Honestly, it will be easier if we just make this function run the entire process.

In [14]:
# Subsetting data to match that of our answer key
test_iris = inverse_knn_iris.iloc[null_idx]
test_iris.head()

Unnamed: 0,sepal_length,sepal_width,petal_length,petal_width,target
1,4.9,3.1,1.4,0.18,0.0
3,4.6,3.1,1.5,0.2,0.0
7,5.0,3.4,1.5,0.26,0.0
8,4.4,2.9,1.34,0.2,0.0
13,4.3,3.0,1.34,0.1,0.0


In [15]:
# Resetting indexes of test_iris and answer_key for iteration
test_iris = test_iris.reset_index()
test_iris.drop(['index', 'target'], axis=1, inplace=True)
answer_key = answer_key.reset_index()
answer_key.drop(['index', 'target'], axis=1, inplace=True)

# Calculate results
results = pd.DataFrame((round((answer_key - test_iris), 3)))

results.head()

Unnamed: 0,sepal_length,sepal_width,petal_length,petal_width
0,0.0,-0.1,0.0,0.02
1,0.0,0.0,0.0,0.0
2,0.0,0.0,0.0,-0.06
3,0.0,0.0,0.06,0.0
4,0.0,-0.0,-0.24,0.0


Now that we have a dataframe with the rows that had data imputed, we need to find out the accuracy. 

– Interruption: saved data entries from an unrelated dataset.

-- ==== Sys2Proof/Laws/Alerts.lean ====
section
/-! SUPPORT. What the operations of the Alert Unit and the offers of reports can change: the Alert Unit and the Branch
Link Port, and nothing else. -/

namespace Sys2Proof.Machine
set_option Elab.async false
open Sys2Proof

/-- The part with the Alert Unit and the Branch Link Port blotted out. -/
def Part.restA (p : Part) : Part := { p with
  alt := ⟨[], [], 0#16, 0#16, 0#16, false⟩
  link := ⟨.hunt false false, [], false, ⟨0, 0, 0, 0, 0, 0, 0, 0, 0, 0, 0⟩, [], none, false, [], false, .off⟩ }

/-- Parts alike but for those two agree in every other field. -/
theorem Part.fields_of_restA {p q : Part} (h : q.restA = p.restA) :
    (q).mono = p.mono ∧ (q).strapHigh = p.strapHigh ∧ (q).tfl = p.tfl ∧ (q).chanA = p.chanA ∧ (q).chanB = p.chanB ∧
    (q).rows = p.rows ∧ (q).keys = p.keys ∧ (q).slotMap = p.slotMap ∧ (q).groups = p.groups ∧
    (q).holdSeq = p.holdSeq ∧ (q).auths = p.auths ∧ (q).ctxs = p.ctxs ∧ (q).waitQ = p.waitQ ∧ (q).nextId = p.nextId ∧
    (q).dropBin = p.dropBin ∧ (q).filters = p.filters ∧ (q).dupCounts = p.dupCounts ∧ (q).clock = p.clock ∧
    (q).zone = p.zone ∧ (q).schedule = p.schedule ∧ (q).rentals = p.rentals ∧ (q).due = p.due ∧
    (q).tickRel = p.tickRel ∧ (q).tickAlt = p.tickAlt ∧ (q).tickCen = p.tickCen ∧ (q).cen = p.cen ∧ (q).lmp = p.lmp ∧
    (q).policy = p.policy := by
  have k {α : Type} (g : Part → α) : g q.restA = g p.restA := congrArg g h
  exact ⟨k Part.mono, k Part.strapHigh, k Part.tfl, k Part.chanA,
    k Part.chanB, k Part.rows, k Part.keys, k Part.slotMap,
    k Part.groups, k Part.holdSeq, k Part.auths, k Part.ctxs,
    k Part.waitQ, k Part.nextId, k Part.dropBin, k Part.filters,
    k Part.dupCounts, k Part.clock, k Part.zone, k Part.schedule,
    k Part.rentals, k Part.due, k Part.tickRel, k Part.tickAlt,
    k Part.tickCen, k Part.cen, k Part.lmp, k Part.policy,
    ⟩

@[simp] theorem Part.onLink_restA (p : Part) (f : Link → Link) : (p.onLink f).restA = p.restA := rfl

@[simp] theorem Part.setRx_restA (p : Part) (r : Receiver) : (p.setRx r).restA = p.restA := rfl

@[simp] theorem Part.linkCount_restA (p : Part) (f : LinkCounters → LinkCounters) : (p.linkCount f).restA = p.restA := rfl

@[simp] theorem Part.enter_restA (p : Part) (r : Report) : (p.enter r).restA = p.restA := rfl

@[simp] theorem Part.await_restA (p : Part) (w : Waiter) : (p.await w).restA = p.restA := rfl

@[simp] theorem Part.unwait_restA (p : Part) (w : Waiter) : (p.unwait w).restA = p.restA := rfl

@[simp] theorem Part.setFlag_restA (p : Part) (i : Nat) : (p.setFlag i).restA = p.restA := rfl

@[simp] theorem Part.clearFlag_restA (p : Part) (i : Nat) : (p.clearFlag i).restA = p.restA := rfl

/-- Writing the Alert Unit or the Branch Link Port is such a change. -/
@[simp] theorem Part.setAlt_restA (p : Part) (a : Alt) : ({ p with alt := a } : Part).restA = p.restA := rfl

@[simp] theorem Part.setLink_restA (p : Part) (l : Link) : ({ p with link := l } : Part).restA = p.restA := rfl

@[simp] theorem Part.offerAlert_restA (p : Part) (i : Nat) (f : AlertFlags) : (p.offerAlert i f).restA = p.restA := by
  unfold Part.offerAlert
  try dsimp only
  (repeat' split) <;> simp

@[simp] theorem Part.offerAlert_fields (p : Part) (i : Nat) (f : AlertFlags) :
    (p.offerAlert i f).mono = p.mono ∧ (p.offerAlert i f).strapHigh = p.strapHigh ∧ (p.offerAlert i f).tfl = p.tfl ∧
    (p.offerAlert i f).chanA = p.chanA ∧ (p.offerAlert i f).chanB = p.chanB ∧ (p.offerAlert i f).rows = p.rows ∧
    (p.offerAlert i f).keys = p.keys ∧ (p.offerAlert i f).slotMap = p.slotMap ∧ (p.offerAlert i f).groups = p.groups ∧
    (p.offerAlert i f).holdSeq = p.holdSeq ∧ (p.offerAlert i f).auths = p.auths ∧ (p.offerAlert i f).ctxs = p.ctxs ∧
    (p.offerAlert i f).waitQ = p.waitQ ∧ (p.offerAlert i f).nextId = p.nextId ∧
    (p.offerAlert i f).dropBin = p.dropBin ∧ (p.offerAlert i f).filters = p.filters ∧
    (p.offerAlert i f).dupCounts = p.dupCounts ∧ (p.offerAlert i f).clock = p.clock ∧
    (p.offerAlert i f).zone = p.zone ∧ (p.offerAlert i f).schedule = p.schedule ∧
    (p.offerAlert i f).rentals = p.rentals ∧ (p.offerAlert i f).due = p.due ∧ (p.offerAlert i f).tickRel = p.tickRel ∧
    (p.offerAlert i f).tickAlt = p.tickAlt ∧ (p.offerAlert i f).tickCen = p.tickCen ∧ (p.offerAlert i f).cen = p.cen ∧
    (p.offerAlert i f).lmp = p.lmp ∧ (p.offerAlert i f).policy = p.policy := Part.fields_of_restA (Part.offerAlert_restA p i f)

To do this we first need to find out if there happen to be any perfect imputations (e.g. `actual values - predictions == 0`).  We'll sum up the total number of imperfect imputations and subtract them from the total number of values that were imputed (58, as calculated earlier).  

In [16]:
# Imputes where y - y_hat != 0
imperfect_imputes = 0

for col in results.columns:
    for i in range(len(results)):
        if results[col][i] != 0.00 or results[col][i] != -0.00:
            imperfect_imputes += 1
# We know from earlier that there were 58 total NaN values 
total_imputes = 58 

# Imputes where y - y_hat == 0
perfect_imputes = total_imputes - imperfect_imputes

print(f'Total Values Imputed: {total_imputes}')
print(f'Imperfect Imputations: {imperfect_imputes}')
print(f'Perfect Imputations: {perfect_imputes}')

Total Values Imputed: 58
Imperfect Imputations: 57
Perfect Imputations: 1


So we did end up with 1 perfect estimation! That's pretty impressive! 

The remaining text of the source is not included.